Recorded data
==========
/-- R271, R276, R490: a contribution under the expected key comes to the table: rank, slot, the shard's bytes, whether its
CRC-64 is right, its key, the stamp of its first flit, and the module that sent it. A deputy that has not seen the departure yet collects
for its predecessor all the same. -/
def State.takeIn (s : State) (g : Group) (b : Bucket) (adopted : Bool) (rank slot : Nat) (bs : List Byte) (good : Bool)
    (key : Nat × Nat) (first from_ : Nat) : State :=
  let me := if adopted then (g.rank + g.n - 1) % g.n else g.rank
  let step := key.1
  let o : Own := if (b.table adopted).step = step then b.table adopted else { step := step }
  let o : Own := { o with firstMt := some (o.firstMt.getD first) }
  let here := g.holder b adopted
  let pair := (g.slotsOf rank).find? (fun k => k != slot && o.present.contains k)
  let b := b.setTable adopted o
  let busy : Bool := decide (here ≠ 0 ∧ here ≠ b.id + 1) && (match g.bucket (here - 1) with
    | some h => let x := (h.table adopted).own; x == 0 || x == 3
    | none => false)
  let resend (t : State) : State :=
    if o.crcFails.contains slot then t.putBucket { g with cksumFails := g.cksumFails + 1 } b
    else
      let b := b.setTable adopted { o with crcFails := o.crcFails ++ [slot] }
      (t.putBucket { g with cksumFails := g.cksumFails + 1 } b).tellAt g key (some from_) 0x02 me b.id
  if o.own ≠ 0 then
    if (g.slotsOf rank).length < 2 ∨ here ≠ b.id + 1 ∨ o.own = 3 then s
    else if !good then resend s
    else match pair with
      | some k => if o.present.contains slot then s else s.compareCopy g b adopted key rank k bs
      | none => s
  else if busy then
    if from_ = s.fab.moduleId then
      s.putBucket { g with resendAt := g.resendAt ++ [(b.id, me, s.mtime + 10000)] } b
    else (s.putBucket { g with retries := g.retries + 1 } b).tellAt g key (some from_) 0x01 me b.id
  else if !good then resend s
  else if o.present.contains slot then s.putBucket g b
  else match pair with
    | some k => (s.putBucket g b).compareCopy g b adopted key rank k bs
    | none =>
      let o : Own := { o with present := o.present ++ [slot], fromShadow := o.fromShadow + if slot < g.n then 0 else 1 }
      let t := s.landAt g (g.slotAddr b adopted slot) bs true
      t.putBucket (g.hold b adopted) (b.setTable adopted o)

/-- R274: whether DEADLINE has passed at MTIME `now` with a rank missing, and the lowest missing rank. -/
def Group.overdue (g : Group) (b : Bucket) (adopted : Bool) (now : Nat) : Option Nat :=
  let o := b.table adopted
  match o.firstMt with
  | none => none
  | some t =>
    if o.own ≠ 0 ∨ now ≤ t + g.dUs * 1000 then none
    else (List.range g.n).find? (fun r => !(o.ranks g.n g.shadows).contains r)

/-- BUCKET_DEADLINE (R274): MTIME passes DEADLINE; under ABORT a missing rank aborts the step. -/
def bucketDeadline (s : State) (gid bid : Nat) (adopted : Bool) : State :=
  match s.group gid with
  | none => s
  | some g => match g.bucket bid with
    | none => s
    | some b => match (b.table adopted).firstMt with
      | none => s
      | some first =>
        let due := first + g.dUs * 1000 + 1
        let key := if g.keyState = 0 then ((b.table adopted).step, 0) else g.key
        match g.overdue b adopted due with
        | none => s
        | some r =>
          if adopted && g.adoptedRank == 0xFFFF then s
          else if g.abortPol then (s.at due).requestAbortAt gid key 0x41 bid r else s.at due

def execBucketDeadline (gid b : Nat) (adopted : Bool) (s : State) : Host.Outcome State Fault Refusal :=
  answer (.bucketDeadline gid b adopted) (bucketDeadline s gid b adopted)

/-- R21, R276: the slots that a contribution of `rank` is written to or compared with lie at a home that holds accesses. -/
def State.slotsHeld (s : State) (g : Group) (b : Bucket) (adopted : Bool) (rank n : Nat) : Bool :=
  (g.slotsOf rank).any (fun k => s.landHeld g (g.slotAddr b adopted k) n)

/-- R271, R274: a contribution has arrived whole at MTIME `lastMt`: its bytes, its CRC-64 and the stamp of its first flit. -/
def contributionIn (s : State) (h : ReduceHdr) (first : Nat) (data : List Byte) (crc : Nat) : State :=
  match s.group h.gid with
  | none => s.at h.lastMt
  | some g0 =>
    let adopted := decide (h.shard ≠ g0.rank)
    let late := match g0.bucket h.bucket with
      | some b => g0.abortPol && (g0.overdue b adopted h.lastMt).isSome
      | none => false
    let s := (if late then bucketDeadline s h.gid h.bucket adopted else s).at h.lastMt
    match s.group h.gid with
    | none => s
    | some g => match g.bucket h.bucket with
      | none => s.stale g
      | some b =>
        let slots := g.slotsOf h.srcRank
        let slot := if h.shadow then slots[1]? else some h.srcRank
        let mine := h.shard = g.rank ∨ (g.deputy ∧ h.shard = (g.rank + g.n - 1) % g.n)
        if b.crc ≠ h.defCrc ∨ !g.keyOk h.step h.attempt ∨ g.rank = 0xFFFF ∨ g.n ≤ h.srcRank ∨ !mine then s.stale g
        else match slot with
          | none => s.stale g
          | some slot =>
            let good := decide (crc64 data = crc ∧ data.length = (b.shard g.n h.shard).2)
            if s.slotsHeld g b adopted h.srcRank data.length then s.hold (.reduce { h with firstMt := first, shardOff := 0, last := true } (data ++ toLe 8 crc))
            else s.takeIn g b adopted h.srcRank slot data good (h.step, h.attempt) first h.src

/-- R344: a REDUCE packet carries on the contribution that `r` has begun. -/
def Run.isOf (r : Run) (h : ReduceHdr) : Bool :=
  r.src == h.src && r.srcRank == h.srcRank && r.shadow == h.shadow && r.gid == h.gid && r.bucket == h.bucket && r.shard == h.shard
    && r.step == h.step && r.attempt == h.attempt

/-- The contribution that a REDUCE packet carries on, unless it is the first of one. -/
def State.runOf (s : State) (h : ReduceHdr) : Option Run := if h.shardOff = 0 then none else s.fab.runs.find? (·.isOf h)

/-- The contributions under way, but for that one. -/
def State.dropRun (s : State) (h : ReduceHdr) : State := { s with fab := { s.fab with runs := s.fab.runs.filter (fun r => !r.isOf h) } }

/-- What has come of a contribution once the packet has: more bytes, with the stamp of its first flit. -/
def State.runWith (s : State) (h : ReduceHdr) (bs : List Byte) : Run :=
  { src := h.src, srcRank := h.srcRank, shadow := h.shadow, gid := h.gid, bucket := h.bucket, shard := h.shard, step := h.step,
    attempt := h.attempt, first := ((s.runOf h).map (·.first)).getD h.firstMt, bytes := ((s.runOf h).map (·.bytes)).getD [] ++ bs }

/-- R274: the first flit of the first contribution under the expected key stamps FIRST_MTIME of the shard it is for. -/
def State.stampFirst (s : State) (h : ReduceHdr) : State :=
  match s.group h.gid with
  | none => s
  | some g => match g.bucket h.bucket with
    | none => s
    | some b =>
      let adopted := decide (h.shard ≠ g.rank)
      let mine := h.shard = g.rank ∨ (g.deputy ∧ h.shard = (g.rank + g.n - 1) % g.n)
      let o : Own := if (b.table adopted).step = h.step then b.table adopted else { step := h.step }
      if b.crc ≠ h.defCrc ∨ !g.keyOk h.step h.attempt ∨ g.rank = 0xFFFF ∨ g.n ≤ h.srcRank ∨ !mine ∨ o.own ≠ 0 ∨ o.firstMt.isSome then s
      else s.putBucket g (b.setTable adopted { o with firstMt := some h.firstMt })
==========
■ Task goal
Please copy the lines above from the line with "let slots := g.slotsOf h.srcRank" up to and including the line with "has begun. -/", exactly as written and with nothing else.

■ Answer area
        let slots := g.slotsOf h.srcRank
        let slot := if h.shadow then slots[1]? else some h.srcRank
        let mine := h.shard = g.rank ∨ (g.deputy ∧ h.shard = (g.rank + g.n - 1) % g.n)
        if b.crc ≠ h.defCrc ∨ !g.keyOk h.step h.attempt ∨ g.rank = 0xFFFF ∨ g.n ≤ h.srcRank ∨ !mine then s.stale g
        else match slot with
          | none => s.stale g
          | some slot =>
            let good := decide (crc64 data = crc ∧ data.length = (b.shard g.n h.shard).2)
            if s.slotsHeld g b adopted h.srcRank data.length then s.hold (.reduce { h with firstMt := first, shardOff := 0, last := true } (data ++ toLe 8 crc))
            else s.takeIn g b adopted h.srcRank slot data good (h.step, h.attempt) first h.src

/-- R344: a REDUCE packet carries on the contribution that `r` has begun. -/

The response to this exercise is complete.